An Embarrassingly Poorly Reasoned Paper

by on November 8, 2007 · 4 comments

The Information Technology & Innovation Foundation, ordinarily the source of quality thinking, has produced an embarrassingly bad paper called Don’t Shoot the Messenger: Telecommunications Carriers Deserve Immunity for facilitating illegal wiretapping and surveillance.

Here’s a sampling of the kind of reasoning that pegged my b.s. detector:

[I]n its legislation to overhaul the Foreign Intelligence Surveillance Act (FISA), Congress is poised to condone lawsuits against telecommunications carriers for complying with what they thought was a legal information-sharing program that was approved by the highest levels of government.

The author has inverted the debate – “if Congress does nothing it condones lawsuits.” No, in fact, if Congress does nothing, it does nothing. What it is considering doing is condoning illegal wiretapping and surveillance.

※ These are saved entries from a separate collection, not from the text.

-- ==== Sys2Proof/Machine/Ops.lean ====
section
/-! DEFINITION. The operations every instruction and every host transaction is made of: the bytes of a store, the
router's transactions (spec 20_memory), registers and pairs (10_state), and the ways a step ends: retire and the
fault path (40_engine R125 to R127). -/

namespace Sys2Proof.Machine

/-! ## The bytes of a store -/

/-- What an offset that a store does not list reads as. A store's contents are data that construction supplies, so
this byte is only how the list is written down (log entry 2). -/
def Memory.unlisted : Byte := 0x00#8

/-- The byte of a store at an offset. -/
def Memory.read : Memory → Nat → Byte
  | [], _ => Memory.unlisted
  | (a, b) :: rest, k => if a = k then b else Memory.read rest k

/-- The store with nothing listed at offset `k`. -/
def Memory.erase : Memory → Nat → Memory
  | [], _ => []
  | (a, b) :: rest, k => if a = k then Memory.erase rest k else (a, b) :: Memory.erase rest k

/-- The store with a cell put before the first larger offset. -/
def Memory.insert : Memory → Nat → Byte → Memory
  | [], k, v => [(k, v)]
  | (a, b) :: rest, k, v => if k < a then (k, v) :: (a, b) :: rest else (a, b) :: Memory.insert rest k v

/-- The store with the byte `v` at offset `k`, in canonical form: the byte an unlisted offset reads as is not
listed. -/
def Memory.write (m : Memory) (k : Nat) (v : Byte) : Memory :=
  if v = Memory.unlisted then Memory.erase m k else Memory.insert (Memory.erase m k) k v

/-- The canonical form from offset `lo` on: offsets strictly rising, at least `lo` and below `size`, and no byte
equal to what an unlisted offset reads as. -/
def Memory.wfFrom (size : Nat) : Nat → Memory → Bool
  | _, [] => true
  | lo, (a, b) :: rest => lo ≤ a && a < size && b != Memory.unlisted && Memory.wfFrom size (a + 1) rest

/-- The canonical form of the contents of a store of `size` bytes. Equal contents are equal lists. -/
def Memory.wf (size : Nat) (m : Memory) : Bool := Memory.wfFrom size 0 m

/-- The cells of a byte sequence that starts at offset `k`. -/
def Memory.ofListFrom : Nat → List Byte → Memory
  | _, [] => []
  | k, b :: rest =>
    if b = Memory.unlisted then Memory.ofListFrom (k + 1) rest else (k, b) :: Memory.ofListFrom (k + 1) rest

/-- A byte sequence as the contents of a store. -/
def Memory.ofList (bytes : List Byte) : Memory := Memory.ofListFrom 0 bytes

/-! ## Address decode -/

/-- What the router decodes an address into: a store and an offset in it, or the unmapped hole (R51). -/
inductive Target where
  | store (id : StoreId) (offset : Nat)
  | unmapped
  deriving DecidableEq, Repr

/-- The address decode of R51, which depends on the address and `boot_active` only (R55). Working RAM is mirrored:
its offset is the address modulo 8192 (R53). -/
def decodeAddr (bootActive : Bool) (a : Word) : Target :=
  let n := a.toNat
  if n < 0x0100 then .store (if bootActive then .boot else .rom0) n
  else if n < 0x4000 then .store .rom0 n
  else if n < 0x8000 then .store .romx (n - 0x4000)
  else if n < 0xA000 then .store .vram (n - 0x8000)
  else if n < 0xC000 then .store .eram (n - 0xA000)
  else if n < 0xFE00 then .store .wram (n % 8192)
  else if n < 0xFEA0 then .store .oam (n - 0xFE00)
  else if n < 0xFF00 then .unmapped
  else if n < 0xFF80 then .store .io (n - 0xFF00)
  else .store .hram (n - 0xFF80)

/-- Which stores a `write` may change (R30). -/
def StoreId.writable : StoreId → Bool
  | .boot | .rom0 | .romx => false
  | .vram | .eram | .wram | .oam | .io | .hram => true

/-- The size of each store in bytes (R30). -/
def StoreId.size : StoreId → Nat
  | .boot => Config.bootSize
  | .rom0 | .romx => Config.romWindowSize
  | .vram | .eram | .wram => Config.ramSize
  | .oam => Config.oamSize
  | .io | .hram => Config.pageHalfSize

/-! ## The cartridge -/

/-- Where a window starts in the cartridge image (R70). -/
def RomWindow.base : RomWindow → Nat
  | .rom0 => 0
  | .romx => 0x4000

/-- `rom0_byte(off)` and `romx_byte(off)` (R70): the image's byte, or ABSENT_ROM where the image ends before. -/
def Cartridge.byteAt (c : Cartridge) (w : RomWindow) (off : Nat) : Byte :=
  let k := RomWindow.base w + off
  if k < c.length then Memory.read c.bytes k else Config.absentRom w off

/-- A cartridge image as the router holds it. -/
def Cartridge.ofImage (image : List Byte) : Cartridge :=
  { length := image.length, bytes := Memory.ofList image }

/-- The image with one byte replaced, made longer where it does not reach that byte. No transaction of the
machine does this (R71); it only serves to place a word for `State.withFetchWord`. -/
def Cartridge.poke (c : Cartridge) (w : RomWindow) (off : Nat) (v : Byte) : Cartridge :=
  let k := RomWindow.base w + off
  { length := max c.length (k + 1), bytes := Memory.write c.bytes k v }

/-! ## The router's transactions -/

/-- The byte of a store at an offset (R30). -/
def Router.byteAt (r : Router) : StoreId → Nat → Byte
  | .boot, off => Memory.read r.boot off
  | .rom0, off => r.cart.byteAt .rom0 off
  | .romx, off => r.cart.byteAt .romx off
  | .vram, off => Memory.read r.vram off
  | .eram, off => Memory.read r.eram off
  | .wram, off => Memory.read r.wram off
  | .oam, off => Memory.read r.oam off
  | .io, off => Memory.read r.io off
  | .hram, off => Memory.read r.hram off

/-- The router with one byte of one store replaced. -/
def Router.poke (r : Router) : StoreId → Nat → Byte → Router
  | .boot, off, v => { r with boot := Memory.write r.boot off v }
  | .rom0, off, v => { r with cart := r.cart.poke .rom0 off v }
  | .romx, off, v => { r with cart := r.cart.poke .romx off v }
  | .vram, off, v => { r with vram := Memory.write r.vram off v }
  | .eram, off, v => { r with eram := Memory.write r.eram off v }
  | .wram, off, v => { r with wram := Memory.write r.wram off v }
  | .oam, off, v => { r with oam := Memory.write r.oam off v }
  | .io, off, v => { r with io := Memory.write r.io off v }
  | .hram, off, v => { r with hram := Memory.write r.hram off v }

/-- `read(a)` (R58). It changes no state. -/
def Router.read (r : Router) (a : Word) : Except Fault Byte :=
  match decodeAddr r.bootActive a with
  | .store id off => .ok (r.byteAt id off)
  | .unmapped => .error (.unmappedAccess a .read)

/-- `write(a, v)` (R59). -/
def Router.write (r : Router) (a : Word) (v : Byte) : Except Fault Router :=
  match decodeAddr r.bootActive a with
  | .store id off => if id.writable then .ok (r.poke id off v) else .error (.readOnlyViolation a v)
  | .unmapped => .error (.unmappedAccess a .write)

/-- `read16(a)` (R60): the byte at `a` is the high byte (R57), `a + 1` wraps (R56), and the first fault met is the
fault. -/
def Router.read16 (r : Router) (a : Word) : Except Fault Word :=
  match r.read a with
  | .error f => .error f
  | .ok hi =>
    match r.read (a + 1#16) with
    | .error f => .error f
    | .ok lo => .ok (joinBytes hi lo)

/-- `set_boot_active(b)` (R62): `false` clears the flag, `true` changes nothing. -/
def Router.setBootActive (r : Router) (b : Bool) : Router :=
  if b then r else { r with bootActive := false }

/-- Installation of a cartridge image (R70): both windows change together. -/
def Router.install (r : Router) (image : List Byte) : Router :=
  { r with cart := Cartridge.ofImage image }

/-- The router with the bytes placed at `a`, `a + 1`, …, each in the store that backs its address, read-only stores
included; an address in the hole has no byte. For `State.withFetchWord` only. -/
def Router.place (r : Router) : Word → List Byte → Router
  | _, [] => r
  | a, b :: rest =>
    match decodeAddr r.bootActive a with
    | .store id off => Router.place (r.poke id off b) (a + 1#16) rest
    | .unmapped => Router.place r (a + 1#16) rest

/-- Every store is in canonical form and within its size (R30). The installed image has at least the smallest
length (R163). -/
def Router.wf (r : Router) : Bool :=
  Memory.wf StoreId.boot.size r.boot && Config.minImageLength ≤ r.cart.length &&
  Memory.wf r.cart.length r.cart.bytes && Memory.wf StoreId.vram.size r.vram && Memory.wf StoreId.eram.size r.eram &&
  Memory.wf StoreId.wram.size r.wram && Memory.wf StoreId.oam.size r.oam && Memory.wf StoreId.io.size r.io &&
  Memory.wf StoreId.hram.size r.hram

/-! ## Registers, flags and pairs -/

/-- The byte a register reads as. Only F is hardwired in part (R22, R25). -/
def Regs.get (r : Regs) : Reg → Byte
  | .A => r.a
  | .F => maskF r.f
  | .B => r.b
  | .C => r.c
  | .D => r.d
  | .E => r.e
  | .H => r.h
  | .L => r.l

/-- The register file after a write to one register (R25 for F). -/
def Regs.set (r : Regs) : Reg → Byte → Regs
  | .A, v => { r with a := v }
  | .F, v => { r with f := maskF v }
  | .B, v => { r with b := v }
  | .C, v => { r with c := v }
  | .D, v => { r with d := v }
  | .E, v => { r with e := v }
  | .H, v => { r with h := v }
  | .L, v => { r with l := v }

/-- The high register of a pair (R21). -/
def Pair.hi : Pair → Reg
  | .AF => .A
  | .BC => .B
  | .DE => .D
  | .HL => .H

/-- The low register of a pair (R21). -/
def Pair.lo : Pair → Reg
  | .AF => .F
  | .BC => .C
  | .DE => .E
  | .HL => .L

/-- `x[r]` (R10). -/
def State.readReg (s : State) (r : Reg) : Byte := s.regs.get r

/-- `x[r] <- v` (R10). -/
def State.writeReg (s : State) (r : Reg) (v : Byte) : State := { s with regs := s.regs.set r v }

/-- `x[rr]` (R10, R21). -/
def State.readPair (s : State) (p : Pair) : Word := joinBytes (s.readReg p.hi) (s.readReg p.lo)

/-- `x[rr] <- v` (R10, R21). -/
def State.writePair (s : State) (p : Pair) (v : Word) : State :=
  (s.writeReg p.hi (hiByte v)).writeReg p.lo (loByte v)

/-- A flag of F (R23). -/
def State.flag (s : State) (x : Flag) : Bool := flagOf s.regs.f x

/-- A write of one flag (R23). No instruction of this edition does this (R24). -/
def State.writeFlag (s : State) (x : Flag) (b : Bool) : State := s.writeReg .F (withFlag s.regs.f x b)

/-! ## Memory accesses of the core -/

/-- `MemRead(a, 1)` (R11, R58). -/
def State.read (s : State) (a : Word) : Except Fault Byte := s.router.read a

/-- `MemRead(a, 2)` (R11, R60). -/
def State.read16 (s : State) (a : Word) : Except Fault Word := s.router.read16 a

/-- `MemWrite(a, 1, v)` (R11, R59), to be staged in an effect. No instruction of this edition does this (R50). -/
def State.memWrite (s : State) (a : Word) (v : Byte) : Except Fault State :=
  match s.router.write a v with
  | .error f => .error f
  | .ok r => .ok { s with router := r }

/-! ## The end of a step -/

/-- The numeric code of a fault (R160 to R163). -/
def Fault.code : Fault → Nat
  | .readOnlyViolation _ _ => 1
  | .unmappedAccess _ _ => 2
  | .unimplementedOpcode _ _ => 3
  | .cartridgeTooSmall _ => 4

/-- Taking a fault (R127, R165, R166): the run state becomes `Halted(f)` and nothing else changes. It is applied to
the state from before the step, so every staged write is discarded. A fault has no vector and no handler, and there
is no return from it (R165, R168). -/
def State.takeFault (s : State) (f : Fault) : State := { s with run := .halted f }

/-- RETIRE (R125): the cost is recorded and `pc` advances by the encoded length modulo 2^16. -/
def State.retire (s : State) (e : Entry) : State :=
  { s with pc := s.pc + BitVec.ofNat 16 e.length, lastM := e.cost.machine, lastT := e.cost.clock }

/-- EXECUTE and RETIRE of an instruction with a dispatch-table entry (R124 to R127, R110): its effect is staged on
a copy of the state, then committed with the retirement, or discarded for the fault it raised. -/
def State.execute (s : State) (e : Entry) (effect : State → Except Fault State) :
    Host.Outcome State Fault Refusal :=
  match effect s with
  | .ok t => .next (t.retire e)
  | .error f => .next (s.takeFault f)

/-- What `step` returns to its caller, read from the state it leaves (R120, R127, R180): the cost of the retired
instruction, or the fault. -/
def State.stepResult (s : State) : Except Fault Cost :=
  match s.run with
  | .running => .ok { machine := s.lastM, clock := s.lastT }
  | .halted f => .error f

end Sys2Proof.Machine
end

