-- ==== Sys2Proof/Certificates/Slice0/Obligations.lean ====
section
/-! DEFINITION. The statements about the machine, in the order of the spec's files. -/

open Sys2Proof Sys2Proof.Machine

/-! ## 10_state: registers, flags, counters, run state -/

/-- R201: construction. A short image is refused and no session exists; any other gives a session in which every register,
counter, total and flag is 0, the core is Running, the boot flag is 1, the lifecycle is Loaded, and the stores hold
BOOT_IMAGE, the two windows of CART_IMAGE and RAM_INIT, whatever these are. (The register names, the OPEN RAM_INIT
and ABSENT_ROM, and the first run state and totals are the spec's own decisions D2, D13, D14 and D28.) -/
def Obligations.ConstructionGivesResetValues : Prop :=
  (∀ p : PowerOn, p.cartImage.length < 0x0150 → construct p = .error (.cartridgeTooSmall p.cartImage.length)) ∧
    ∀ p : PowerOn, 0x0150 ≤ p.cartImage.length → ∃ s, construct p = .ok s ∧
      s.regs = { a := 0x00#8, f := 0x00#8, b := 0x00#8, c := 0x00#8, d := 0x00#8, e := 0x00#8, h := 0x00#8,
                 l := 0x00#8 } ∧
      (∀ r, s.readReg r = 0x00#8) ∧ (∀ q, s.readPair q = 0x0000#16) ∧ (∀ x, s.flag x = false) ∧
      s.pc = 0x0000#16 ∧ s.sp = 0x0000#16 ∧ s.lastM = 0#8 ∧ s.lastT = 0#8 ∧ s.run = .running ∧
      s.router.bootActive = true ∧
      (∀ id off, off < StoreId.size id → s.router.byteAt id off = p.initialByte id off) ∧
      s.totalM = 0#64 ∧ s.totalT = 0#64 ∧ s.lifecycle = .loaded

/-- The model's `State.reset` is a construction: the one from the blank arguments that log entry 2 chooses. -/
def Obligations.ResetIsTheBlankConstruction : Prop :=
  construct PowerOn.blank = .ok State.reset

/-- R25: F[3:0] is hardwired to 0, for a write of F alone, as the low byte of AF, for a read in every state, and
as an invariant of what F stores in every session. (The spec's own decision D4.) -/
def Obligations.FlagRegisterLowNibbleIsHardwired : Prop :=
  (∀ (s : State) v, (s.writeReg .F v).regs.f = v &&& 0xF0#8) ∧
    (∀ (s : State) w, (s.writePair .AF w).regs.f = loByte w &&& 0xF0#8) ∧
    (∀ s : State, s.readReg .F &&& 0x0F#8 = 0#8) ∧
    (∀ (s : State) v, (s.writeReg .F v).readReg .F = v &&& 0xF0#8) ∧
    ∀ s, Reachable s → s.regs.f &&& 0x0F#8 = 0#8

/-- R21: a pair is a view of two registers. Reading composes them, writing writes both in one commit, AF obeys R25,
and nothing else of the state changes. (The spec's own decision D2.) -/
def Obligations.PairIsAViewOfItsTwoRegisters : Prop :=
  (∀ (s : State) p, (s.readPair p).toNat = (s.readReg (Pair.hi p)).toNat * 256 + (s.readReg (Pair.lo p)).toNat) ∧
    (Pair.hi .AF, Pair.lo .AF) = (Reg.A, Reg.F) ∧ (Pair.hi .BC, Pair.lo .BC) = (Reg.B, Reg.C) ∧
    (Pair.hi .DE, Pair.lo .DE) = (Reg.D, Reg.E) ∧ (Pair.hi .HL, Pair.lo .HL) = (Reg.H, Reg.L) ∧
    (∀ (s : State) p v, (s.writePair p v).readReg (Pair.hi p) = hiByte v) ∧
    (∀ (s : State) p v, p ≠ .AF → (s.writePair p v).readReg (Pair.lo p) = loByte v) ∧
    (∀ (s : State) p v, p ≠ .AF → (s.writePair p v).readPair p = v) ∧
    (∀ (s : State) v, (s.writePair .AF v).readPair .AF = v &&& 0xFFF0#16) ∧
    (∀ s : State, s.readPair .AF &&& 0x000F#16 = 0#16) ∧
    (∀ (s : State) p v r, r ≠ Pair.hi p → r ≠ Pair.lo p → (s.writePair p v).readReg r = s.readReg r) ∧
    ∀ (s : State) p v, ∃ g, s.writePair p v = { s with regs := g }

/-- R23: the layout of F: Z is bit 7, N bit 6, H bit 5, C bit 4, each read/write on its own, and bits 3:0 are 0.
(The bit order is the spec's own decision D3.) -/
def Obligations.FlagsLieInTheHighNibbleOfF : Prop :=
  (∀ s : State, s.flag .zero = (s.readReg .F).getLsbD 7 ∧ s.flag .subtraction = (s.readReg .F).getLsbD 6 ∧
      s.flag .halfCarry = (s.readReg .F).getLsbD 5 ∧ s.flag .carry = (s.readReg .F).getLsbD 4) ∧
    (∀ (s : State) x b, (s.writeFlag x b).flag x = b) ∧
    (∀ (s : State) x b y, y ≠ x → (s.writeFlag x b).flag y = s.flag y) ∧
    (∀ (s : State) i, i < 4 → (s.readReg .F).getLsbD i = false) ∧
    ∀ (s : State) x b r, r ≠ .F → (s.writeFlag x b).readReg r = s.readReg r

/-- LD BC,d16 is the only instruction that writes a general register, B and C; no instruction reads one; the others
stay 0 for the whole session; only the low nibble of F is hardwired. (The spec marks the session clause of R22 as
derived by itself.) -/
def Obligations.OnlyLoadWritesRegistersAndOnlyBC : Prop :=
  (∀ i s t, exec i s = .next t → (∀ d16, i ≠ .ldBcD16 d16) → t.regs = s.regs) ∧
    (∀ d16 s t, exec (.ldBcD16 d16) s = .next t → ∀ r, r ≠ .B → r ≠ .C → t.readReg r = s.readReg r) ∧
    (∀ i (s : State) g t, exec i s = .next t →
      ∃ t', exec i { s with regs := g } = .next t' ∧ t = { t' with regs := t.regs } ∧
        (∀ d16, i = .ldBcD16 d16 → t'.regs.b = t.regs.b ∧ t'.regs.c = t.regs.c)) ∧
    (∀ (s : State) r v, r ≠ .F → (s.writeReg r v).readReg r = v) ∧
    ∀ s, Reachable s → ∀ r, r ≠ .B → r ≠ .C → s.readReg r = 0x00#8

The question whether any program was approved by the highest levels of government is perfectly irrelevant unless that approval came from the judicial branch, which it did not. The inference is that someone in the executive branch can approve programs regardless of what the law is. This is flatly wrong.

On the question of whether the telecommunications companies thought this was a legal program, the presumed facts are not in evidence. That is one of the issues in the lawsuits. It will help set the damages if the participating telecom firms did think they were legally in the right and turned out to be wrong.

So bad is the legal reasoning in this paper that I think the author should lose her law license. Turns out, she doesn’t have one. It shows. ITIF brings discredit on itself publishing this dreck.